What needs to be done: Of the material below, the lines to be retyped are those from the line containing "alone (R166). -/" through the line containing "(d.received p r).takeAttach", inclusive; reproduce them exactly.

============

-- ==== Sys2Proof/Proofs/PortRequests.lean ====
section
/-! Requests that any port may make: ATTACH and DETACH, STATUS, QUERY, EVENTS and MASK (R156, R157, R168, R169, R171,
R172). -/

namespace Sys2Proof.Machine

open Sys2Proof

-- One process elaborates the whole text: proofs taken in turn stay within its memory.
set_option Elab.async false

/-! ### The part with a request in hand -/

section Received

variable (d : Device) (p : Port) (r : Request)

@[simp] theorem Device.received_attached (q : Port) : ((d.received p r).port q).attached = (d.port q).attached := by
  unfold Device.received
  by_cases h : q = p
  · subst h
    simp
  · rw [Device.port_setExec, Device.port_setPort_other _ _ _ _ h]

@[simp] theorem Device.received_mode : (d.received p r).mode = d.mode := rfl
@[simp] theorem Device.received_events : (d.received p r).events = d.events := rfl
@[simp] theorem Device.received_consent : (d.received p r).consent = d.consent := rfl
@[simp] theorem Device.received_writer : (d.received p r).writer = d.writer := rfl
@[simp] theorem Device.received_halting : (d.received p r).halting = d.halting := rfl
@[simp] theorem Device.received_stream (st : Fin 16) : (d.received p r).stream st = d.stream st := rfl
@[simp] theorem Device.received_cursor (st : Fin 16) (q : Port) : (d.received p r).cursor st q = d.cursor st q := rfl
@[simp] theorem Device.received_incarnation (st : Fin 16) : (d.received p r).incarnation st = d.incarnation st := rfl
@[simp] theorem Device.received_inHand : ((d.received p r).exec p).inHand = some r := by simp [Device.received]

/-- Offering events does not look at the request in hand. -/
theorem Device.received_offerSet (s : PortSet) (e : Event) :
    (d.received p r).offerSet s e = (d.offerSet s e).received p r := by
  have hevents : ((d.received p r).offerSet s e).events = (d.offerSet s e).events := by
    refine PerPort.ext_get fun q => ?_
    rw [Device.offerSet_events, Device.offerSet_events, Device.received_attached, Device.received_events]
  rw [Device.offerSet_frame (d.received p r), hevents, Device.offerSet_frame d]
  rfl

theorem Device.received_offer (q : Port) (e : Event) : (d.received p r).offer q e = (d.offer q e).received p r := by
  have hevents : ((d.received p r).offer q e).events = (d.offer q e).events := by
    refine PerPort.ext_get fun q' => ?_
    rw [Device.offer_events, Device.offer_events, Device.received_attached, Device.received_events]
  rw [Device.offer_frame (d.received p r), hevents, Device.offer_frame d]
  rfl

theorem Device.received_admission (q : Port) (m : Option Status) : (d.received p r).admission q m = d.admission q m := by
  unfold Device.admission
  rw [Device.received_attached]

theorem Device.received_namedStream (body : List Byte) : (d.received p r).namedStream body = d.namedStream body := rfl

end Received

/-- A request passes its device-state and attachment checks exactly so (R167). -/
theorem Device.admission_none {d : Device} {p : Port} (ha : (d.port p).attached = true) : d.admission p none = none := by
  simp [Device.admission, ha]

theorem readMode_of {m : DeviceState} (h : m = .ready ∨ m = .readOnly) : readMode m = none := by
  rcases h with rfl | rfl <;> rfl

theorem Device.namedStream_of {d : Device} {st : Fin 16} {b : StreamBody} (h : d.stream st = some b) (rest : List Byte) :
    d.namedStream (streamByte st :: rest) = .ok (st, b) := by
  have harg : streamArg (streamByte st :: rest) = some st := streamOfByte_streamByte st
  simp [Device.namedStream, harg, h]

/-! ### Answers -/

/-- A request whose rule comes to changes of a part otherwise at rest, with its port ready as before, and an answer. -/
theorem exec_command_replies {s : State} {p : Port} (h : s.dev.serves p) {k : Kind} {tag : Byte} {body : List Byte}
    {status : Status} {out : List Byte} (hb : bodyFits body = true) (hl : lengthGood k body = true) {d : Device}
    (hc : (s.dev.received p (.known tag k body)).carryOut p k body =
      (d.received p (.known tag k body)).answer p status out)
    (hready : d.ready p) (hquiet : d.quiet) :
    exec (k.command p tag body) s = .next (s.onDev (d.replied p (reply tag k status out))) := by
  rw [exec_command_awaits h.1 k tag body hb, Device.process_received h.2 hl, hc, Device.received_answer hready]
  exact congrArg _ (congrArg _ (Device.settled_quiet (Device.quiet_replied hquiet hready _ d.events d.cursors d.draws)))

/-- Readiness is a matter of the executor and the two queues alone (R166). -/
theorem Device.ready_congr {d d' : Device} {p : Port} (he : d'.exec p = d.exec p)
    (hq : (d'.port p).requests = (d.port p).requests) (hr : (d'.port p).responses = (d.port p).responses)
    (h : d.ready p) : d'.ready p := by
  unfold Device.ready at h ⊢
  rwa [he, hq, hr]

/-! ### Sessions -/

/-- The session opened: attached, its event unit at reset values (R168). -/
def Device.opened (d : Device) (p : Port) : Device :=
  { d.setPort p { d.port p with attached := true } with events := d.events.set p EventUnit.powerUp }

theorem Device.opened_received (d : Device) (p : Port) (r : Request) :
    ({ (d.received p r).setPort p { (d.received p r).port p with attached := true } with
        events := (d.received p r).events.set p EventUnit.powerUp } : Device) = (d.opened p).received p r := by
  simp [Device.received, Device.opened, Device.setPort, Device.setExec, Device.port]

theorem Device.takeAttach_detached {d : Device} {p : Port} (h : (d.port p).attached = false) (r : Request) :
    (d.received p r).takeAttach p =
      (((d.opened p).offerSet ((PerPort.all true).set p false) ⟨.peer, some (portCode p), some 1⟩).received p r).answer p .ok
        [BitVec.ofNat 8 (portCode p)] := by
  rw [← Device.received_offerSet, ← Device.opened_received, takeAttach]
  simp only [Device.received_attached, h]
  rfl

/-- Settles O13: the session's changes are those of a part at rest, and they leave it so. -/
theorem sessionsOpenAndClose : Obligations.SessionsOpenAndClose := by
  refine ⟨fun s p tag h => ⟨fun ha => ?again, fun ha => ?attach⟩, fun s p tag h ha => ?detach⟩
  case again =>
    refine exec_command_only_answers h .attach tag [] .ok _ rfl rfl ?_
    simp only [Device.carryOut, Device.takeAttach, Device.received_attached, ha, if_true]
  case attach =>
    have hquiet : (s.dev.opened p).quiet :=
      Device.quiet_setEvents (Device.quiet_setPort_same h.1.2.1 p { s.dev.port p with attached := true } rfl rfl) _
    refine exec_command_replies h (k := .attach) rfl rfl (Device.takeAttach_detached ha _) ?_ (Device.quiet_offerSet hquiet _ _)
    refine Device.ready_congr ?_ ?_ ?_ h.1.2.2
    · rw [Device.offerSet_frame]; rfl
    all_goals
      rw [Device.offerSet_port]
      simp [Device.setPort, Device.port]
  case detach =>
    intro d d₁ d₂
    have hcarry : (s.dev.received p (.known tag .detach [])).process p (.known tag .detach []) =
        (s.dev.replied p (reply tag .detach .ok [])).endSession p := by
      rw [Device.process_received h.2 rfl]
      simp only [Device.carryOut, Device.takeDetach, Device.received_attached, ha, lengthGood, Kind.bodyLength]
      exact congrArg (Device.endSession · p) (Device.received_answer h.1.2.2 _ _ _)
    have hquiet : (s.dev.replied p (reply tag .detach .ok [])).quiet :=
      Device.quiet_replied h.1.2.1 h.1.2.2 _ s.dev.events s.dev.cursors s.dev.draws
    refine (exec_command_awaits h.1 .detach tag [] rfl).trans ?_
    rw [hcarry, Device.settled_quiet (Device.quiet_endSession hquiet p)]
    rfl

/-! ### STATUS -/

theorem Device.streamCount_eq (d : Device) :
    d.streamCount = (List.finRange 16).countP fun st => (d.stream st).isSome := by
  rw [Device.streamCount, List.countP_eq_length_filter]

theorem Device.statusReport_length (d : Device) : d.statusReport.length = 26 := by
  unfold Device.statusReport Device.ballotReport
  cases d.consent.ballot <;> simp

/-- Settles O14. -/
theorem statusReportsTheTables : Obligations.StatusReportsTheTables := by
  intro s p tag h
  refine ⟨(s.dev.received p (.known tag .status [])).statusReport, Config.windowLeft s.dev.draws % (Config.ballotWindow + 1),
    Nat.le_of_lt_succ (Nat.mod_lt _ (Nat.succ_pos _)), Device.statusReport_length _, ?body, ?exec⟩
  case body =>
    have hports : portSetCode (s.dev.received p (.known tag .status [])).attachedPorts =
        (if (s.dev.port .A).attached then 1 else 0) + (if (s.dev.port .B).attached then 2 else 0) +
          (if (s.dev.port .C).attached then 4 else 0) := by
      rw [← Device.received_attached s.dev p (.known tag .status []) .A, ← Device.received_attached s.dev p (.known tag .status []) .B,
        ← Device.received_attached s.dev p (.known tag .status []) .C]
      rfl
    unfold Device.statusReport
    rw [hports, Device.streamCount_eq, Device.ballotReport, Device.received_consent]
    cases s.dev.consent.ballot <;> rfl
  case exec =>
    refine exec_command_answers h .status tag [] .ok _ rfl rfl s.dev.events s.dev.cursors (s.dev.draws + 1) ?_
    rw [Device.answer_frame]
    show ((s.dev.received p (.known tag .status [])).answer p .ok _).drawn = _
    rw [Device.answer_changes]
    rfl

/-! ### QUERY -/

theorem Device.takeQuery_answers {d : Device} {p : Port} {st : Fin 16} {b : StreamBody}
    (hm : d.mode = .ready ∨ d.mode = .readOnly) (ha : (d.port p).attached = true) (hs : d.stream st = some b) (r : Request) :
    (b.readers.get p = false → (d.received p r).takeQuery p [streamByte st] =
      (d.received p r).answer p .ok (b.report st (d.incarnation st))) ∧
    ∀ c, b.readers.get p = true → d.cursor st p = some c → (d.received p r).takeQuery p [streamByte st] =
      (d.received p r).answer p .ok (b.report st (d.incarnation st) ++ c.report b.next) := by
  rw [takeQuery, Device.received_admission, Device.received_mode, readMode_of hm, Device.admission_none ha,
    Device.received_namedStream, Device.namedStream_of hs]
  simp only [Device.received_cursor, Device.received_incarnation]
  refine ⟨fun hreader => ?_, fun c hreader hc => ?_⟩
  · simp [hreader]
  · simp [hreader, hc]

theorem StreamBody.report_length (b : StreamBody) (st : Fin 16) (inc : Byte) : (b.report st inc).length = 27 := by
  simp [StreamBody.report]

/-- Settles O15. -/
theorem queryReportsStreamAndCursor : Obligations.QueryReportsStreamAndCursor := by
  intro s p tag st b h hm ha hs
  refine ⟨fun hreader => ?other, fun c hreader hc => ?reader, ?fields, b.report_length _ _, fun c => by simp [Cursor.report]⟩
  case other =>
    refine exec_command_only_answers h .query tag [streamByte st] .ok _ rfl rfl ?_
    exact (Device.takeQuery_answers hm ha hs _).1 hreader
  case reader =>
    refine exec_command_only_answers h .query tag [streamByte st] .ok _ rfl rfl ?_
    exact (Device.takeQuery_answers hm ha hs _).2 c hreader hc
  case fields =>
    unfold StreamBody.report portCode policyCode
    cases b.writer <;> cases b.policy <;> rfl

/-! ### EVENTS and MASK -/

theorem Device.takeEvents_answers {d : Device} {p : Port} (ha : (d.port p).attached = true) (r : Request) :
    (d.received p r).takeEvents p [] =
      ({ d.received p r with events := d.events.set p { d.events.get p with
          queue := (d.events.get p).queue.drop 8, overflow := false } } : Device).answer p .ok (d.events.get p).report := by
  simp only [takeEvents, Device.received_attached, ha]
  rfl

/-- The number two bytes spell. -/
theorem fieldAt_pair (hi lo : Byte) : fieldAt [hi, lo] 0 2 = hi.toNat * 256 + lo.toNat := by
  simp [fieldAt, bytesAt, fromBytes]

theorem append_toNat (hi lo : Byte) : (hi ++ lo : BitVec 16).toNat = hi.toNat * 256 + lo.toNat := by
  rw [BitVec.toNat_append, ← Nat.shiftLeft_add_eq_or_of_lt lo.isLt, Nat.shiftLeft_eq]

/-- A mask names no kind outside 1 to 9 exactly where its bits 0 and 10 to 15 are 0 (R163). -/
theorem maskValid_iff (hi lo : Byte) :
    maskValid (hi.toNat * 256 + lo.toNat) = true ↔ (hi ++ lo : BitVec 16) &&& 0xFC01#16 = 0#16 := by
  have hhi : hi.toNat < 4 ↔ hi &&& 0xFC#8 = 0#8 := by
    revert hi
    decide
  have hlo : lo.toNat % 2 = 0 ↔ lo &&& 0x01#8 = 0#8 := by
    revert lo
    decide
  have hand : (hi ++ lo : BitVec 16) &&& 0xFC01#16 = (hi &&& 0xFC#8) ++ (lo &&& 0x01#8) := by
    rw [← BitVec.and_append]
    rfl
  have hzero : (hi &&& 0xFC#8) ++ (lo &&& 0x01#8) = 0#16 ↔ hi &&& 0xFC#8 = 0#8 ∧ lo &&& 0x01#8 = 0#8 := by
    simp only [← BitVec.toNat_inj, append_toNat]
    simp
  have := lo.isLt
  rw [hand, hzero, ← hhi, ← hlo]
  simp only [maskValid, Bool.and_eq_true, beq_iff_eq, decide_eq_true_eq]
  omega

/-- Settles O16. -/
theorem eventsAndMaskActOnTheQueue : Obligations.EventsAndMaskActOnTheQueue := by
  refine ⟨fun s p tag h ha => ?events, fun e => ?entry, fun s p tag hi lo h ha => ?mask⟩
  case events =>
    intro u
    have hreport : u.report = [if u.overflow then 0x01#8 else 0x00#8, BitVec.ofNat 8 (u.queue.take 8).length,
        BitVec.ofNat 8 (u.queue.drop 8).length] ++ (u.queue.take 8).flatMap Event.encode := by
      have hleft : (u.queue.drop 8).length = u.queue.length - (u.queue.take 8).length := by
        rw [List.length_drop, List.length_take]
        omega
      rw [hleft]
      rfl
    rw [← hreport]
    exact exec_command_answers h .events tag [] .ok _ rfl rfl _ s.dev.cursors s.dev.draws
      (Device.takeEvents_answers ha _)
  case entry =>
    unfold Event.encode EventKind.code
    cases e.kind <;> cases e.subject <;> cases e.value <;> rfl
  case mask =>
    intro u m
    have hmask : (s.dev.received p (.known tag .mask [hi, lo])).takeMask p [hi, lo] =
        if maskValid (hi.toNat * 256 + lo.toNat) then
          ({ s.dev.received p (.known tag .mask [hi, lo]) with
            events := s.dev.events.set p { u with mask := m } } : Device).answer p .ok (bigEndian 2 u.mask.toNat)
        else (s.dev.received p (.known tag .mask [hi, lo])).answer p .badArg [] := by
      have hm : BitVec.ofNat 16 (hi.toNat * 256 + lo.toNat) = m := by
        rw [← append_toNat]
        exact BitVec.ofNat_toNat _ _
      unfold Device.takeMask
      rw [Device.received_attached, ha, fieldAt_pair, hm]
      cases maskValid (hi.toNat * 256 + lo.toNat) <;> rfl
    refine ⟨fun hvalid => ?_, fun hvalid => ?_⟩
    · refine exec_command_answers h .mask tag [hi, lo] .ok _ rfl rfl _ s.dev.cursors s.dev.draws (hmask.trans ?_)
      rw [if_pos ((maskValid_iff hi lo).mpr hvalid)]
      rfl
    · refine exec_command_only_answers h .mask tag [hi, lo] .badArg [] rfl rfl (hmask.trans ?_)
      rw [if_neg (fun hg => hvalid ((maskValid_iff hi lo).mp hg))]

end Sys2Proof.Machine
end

============

Completed exercise:
/-- Readiness is a matter of the executor and the two queues alone (R166). -/
theorem Device.ready_congr {d d' : Device} {p : Port} (he : d'.exec p = d.exec p)
    (hq : (d'.port p).requests = (d.port p).requests) (hr : (d'.port p).responses = (d.port p).responses)
    (h : d.ready p) : d'.ready p := by
  unfold Device.ready at h ⊢
  rwa [he, hq, hr]

/-! ### Sessions -/

/-- The session opened: attached, its event unit at reset values (R168). -/
def Device.opened (d : Device) (p : Port) : Device :=
  { d.setPort p { d.port p with attached := true } with events := d.events.set p EventUnit.powerUp }

theorem Device.opened_received (d : Device) (p : Port) (r : Request) :
    ({ (d.received p r).setPort p { (d.received p r).port p with attached := true } with
        events := (d.received p r).events.set p EventUnit.powerUp } : Device) = (d.opened p).received p r := by
  simp [Device.received, Device.opened, Device.setPort, Device.setExec, Device.port]

theorem Device.takeAttach_detached {d : Device} {p : Port} (h : (d.port p).attached = false) (r : Request) :
    (d.received p r).takeAttach p =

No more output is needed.